Leadership Immersion - resulting in transformational learning
Author: Clive Wilson
Thirty years involvement in leadership development has taught the team at Primeast a lot about the nature of leadership and the development of leaders. In recent years, unsurprisingly, the challenge for most leaders has been leading in an increasingly complex context. With this in mind, many of our clients have found it useful to distinguish between horizontal and vertical leadership development.
Without attempting to write a dissertation on this, I'd like to offer a simple differentiation between these two crucial elements for anyone who hasn't come across the terminology and then offer just one approach for vertical development worth considering.
Horizontal development - building the leadership toolkit
I like to think of horizontal leadership development as adding more skills to the leader's toolkit (conceptually laid out side-by-side on the leader's workbench).
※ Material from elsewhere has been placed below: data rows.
-- ==== Sys2Proof/Tests/Slice0.lean ====
section
/-! SUPPORT. Tests: words written out from the spec's encodings, an ill-formed term for each check, single steps with the results the spec gives, and for every
statement with hypotheses a state and operands that meet them. -/

namespace Sys2Proof.Tests
open Sys2Proof.Machine Sys2Proof.Safety

def g0 : Guard := { neg := false, reg := 0 }

/-! ## Words (sources: the worked encodings of spec/, or its field tables read bit by bit) -/

/-- 03_sequencer_code_store.md, the loop example. -/
theorem test_word_q_cmpi : decodeSlot .q 0x2900040000100611
    = some (.qCmpi { qn := false, qg := 0, cond := 3, ctype := 0, p2 := 2, p1 := 1 } 1 8) := by decide
theorem test_word_q_lbrk : decodeSlot .q 0x0710000000000005 = some (.lbrk { neg := false, reg := 1 } 0 5) := by decide
/-- R52, R82: OP 0x10, GN 0, GQ 0, XD 3, XA 1, XB 2. -/
theorem test_word_q_add : decodeSlot .q ((0x10#8 ++ 0#1 ++ 0#3 ++ 3#5 ++ 1#5 ++ 2#5 ++ 0#5 ++ 0#32).toNat)
    = some (.qAdd { g := g0, xd := 3, xa := 1, xb := 2 }) := by decide
/-- R82: a shift by IMM[5:0] has MOD 1. -/
theorem test_word_q_shl : decodeSlot .q ((0x1C#8 ++ 1#1 ++ 2#3 ++ 3#5 ++ 1#5 ++ 0#5 ++ 1#5 ++ 63#32).toNat)
    = some (.qShl { g := { neg := true, reg := 2 }, xd := 3, xa := 1, n := .imm 63 }) := by decide
/-- R380: `pwr.acq 24, 200` has LEVEL in IMM[6:0] and LEASE in IMM[27:16]. -/
theorem test_word_q_pwr : decodeSlot .q ((0x40#8 ++ 0#24 ++ 0x00C80018#32).toNat) = some (.pwrAcq g0 24 200) := by decide
/-- 04_cell_registers_integer.md, the worked encoding. -/
theorem test_word_a_cmp : decodeSlot .a 0x200088130003089200000000
    = some (.aCmp 2 { qn := false, qg := 3, cond := 2, ctype := 1, red := 2, p2 := 2, p1 := 1 } (.v 4) (.small 0) 0) := by decide
/-- 06_float_conversion.md, the worked example. -/
theorem test_word_a_quant : decodeSlot .a 0x83004808060400C800000000
    = some (.quantI8 0 { g := g0, part := 1, qw := 6, d := .v 9, a := .v 2, s := .v 3, base := .s 4, imm := 0 }) := by decide
/-- R55: the based form, level 00 with the flag, base 2 and offset 15; R57: the destination `_`. -/
theorem test_word_a_based : decodeSlot .a ((0x10#8 ++ 0#4 ++ 0x100#9 ++ 0b001101111#9 ++ 0b100000110#9 ++ 0#9 ++ 0#16 ++ 0#32).toNat)
    = some (.aAnd { g := g0, d := .none, a := .based 2 15, b := .zero, imm := 0 }) := by decide
/-- 07_cell_store_queues_strait.md, the worked example. -/
theorem test_word_m_stq : decodeSlot .m 0x0A00503000000000 = some (.stq g0 3 (.v 5)) := by decide
/-- R66, R147: OP 0x01 with MOD[0] set, V7, S2, OFF -4. -/
theorem test_word_m_ldw : decodeSlot .m ((0x01#7 ++ 0#1 ++ 0#3 ++ 7#9 ++ 2#4 ++ 0#4 ++ 1#4 ++ 0xFFFC#16 ++ 0#16).toNat)
    = some (.ldW { g := g0, d := .v 7, sadr := 2, off := 0xFFFC }) := by decide
/-- 08_matrix_accumulator.md and 10_kennels.md, the worked examples. -/
theorem test_word_t_pass : decodeSlot .t 0x2000010000250000
    = some (.mmPs8 { g := g0, arow := 8, acol := 0, cnt := 2, qw := 5, walk := false, fwd := false }) := by decide
theorem test_word_t_accRd : decodeSlot .t 0x4400810000000000 = some (.accRd g0 (.v 4) 8 0) := by decide
theorem test_word_t_mmd : decodeSlot .t 0x2C00010000150C21 = some (.mmd 8 1 5 0x0C21) := by decide
/-- 10, 11 and 12: the worked encodings of the E slot. -/
theorem test_word_e_lrow : decodeSlot .e 0x0204298000000000 = some (.lrow g0 3 4 5) := by decide
theorem test_word_e_bind : decodeSlot .e 0x6006000000000C21 = some (.knBind g0 6 0x0C21) := by decide
theorem test_word_e_walk : decodeSlot .e 0x7002000000000000 = some (.walkStart g0 2) := by decide
theorem test_word_e_stopw : decodeSlot .e 0x7203000100000000 = some (.walkStopW g0 3) := by decide
/-- 12_walker_irregular.md and 22_programs_kennel_sparse.md: walker words. -/
theorem test_word_w_cwin : decodeTableWord 32 0x5008D000 = some (.wCwinA 2 3 1 0) := by decide
theorem test_word_w_isect : decodeTableWord 32 0x61400000 = some (.wIsect 5) := by decide
theorem test_word_w_qpop : decodeTableWord 32 0x49410000 = some (.wQpop 5 4) := by decide
/-- 02_bundles_opcode_map.md, the worked bundle: header 0x01FE_1000 and one A slot. -/
theorem test_word_bundle : bundleInstrs (0x01FE1000#32 ++ 0#64 ++ 0x6000280E0A00000000000000#96 ++ 0#192)
    = some [(.a, .fadd 0 { g := g0, d := .v 5, a := .v 3, b := .nbW, imm := 0 })] := by decide
/-- R51: the idle bundle is legal and holds no instruction. -/
theorem test_word_idle : bundleInstrs idleBundle = some [] := by decide
/-- R400: commands by CMD. -/
theorem test_frame_ident : decodeFrame { cmd := 0x01 } = some .ident := by decide
theorem test_frame_halt : decodeFrame { cmd := 0x25 } = some .halt := by decide
theorem test_frame_bad_body : decodeFrame { cmd := 0x25, body := [0] } = none := by decide
theorem test_frame_preempt : decodeFrame { cmd := 0x24, body := List.replicate 13 0 ++ [2, 0, 0] } = some .preemptKill := by decide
So programmes like presentation skills, influencing, engaging staff, empowerment and so on are one-by-one adding to the tools the leader can draw on.
However, studies have shown that leading in complex situations associated with the workplace today, requires more than a strong skill-set. Leaders also need a mature mind-set.Robert Keegan describes this evolution as a progression up 'psychological levels' (hence vertical development). At the top end of this scale the leader has to learn how to move from a self-authoring mind-set, where they (as the term suggests) decide what needs to happen and make it so, to a self-transforming mind-set where the purpose of their work is clearly bigger than they are and they understand that to serve it well they must collaborate with others who hold different and often opposing views or who may be culturally different.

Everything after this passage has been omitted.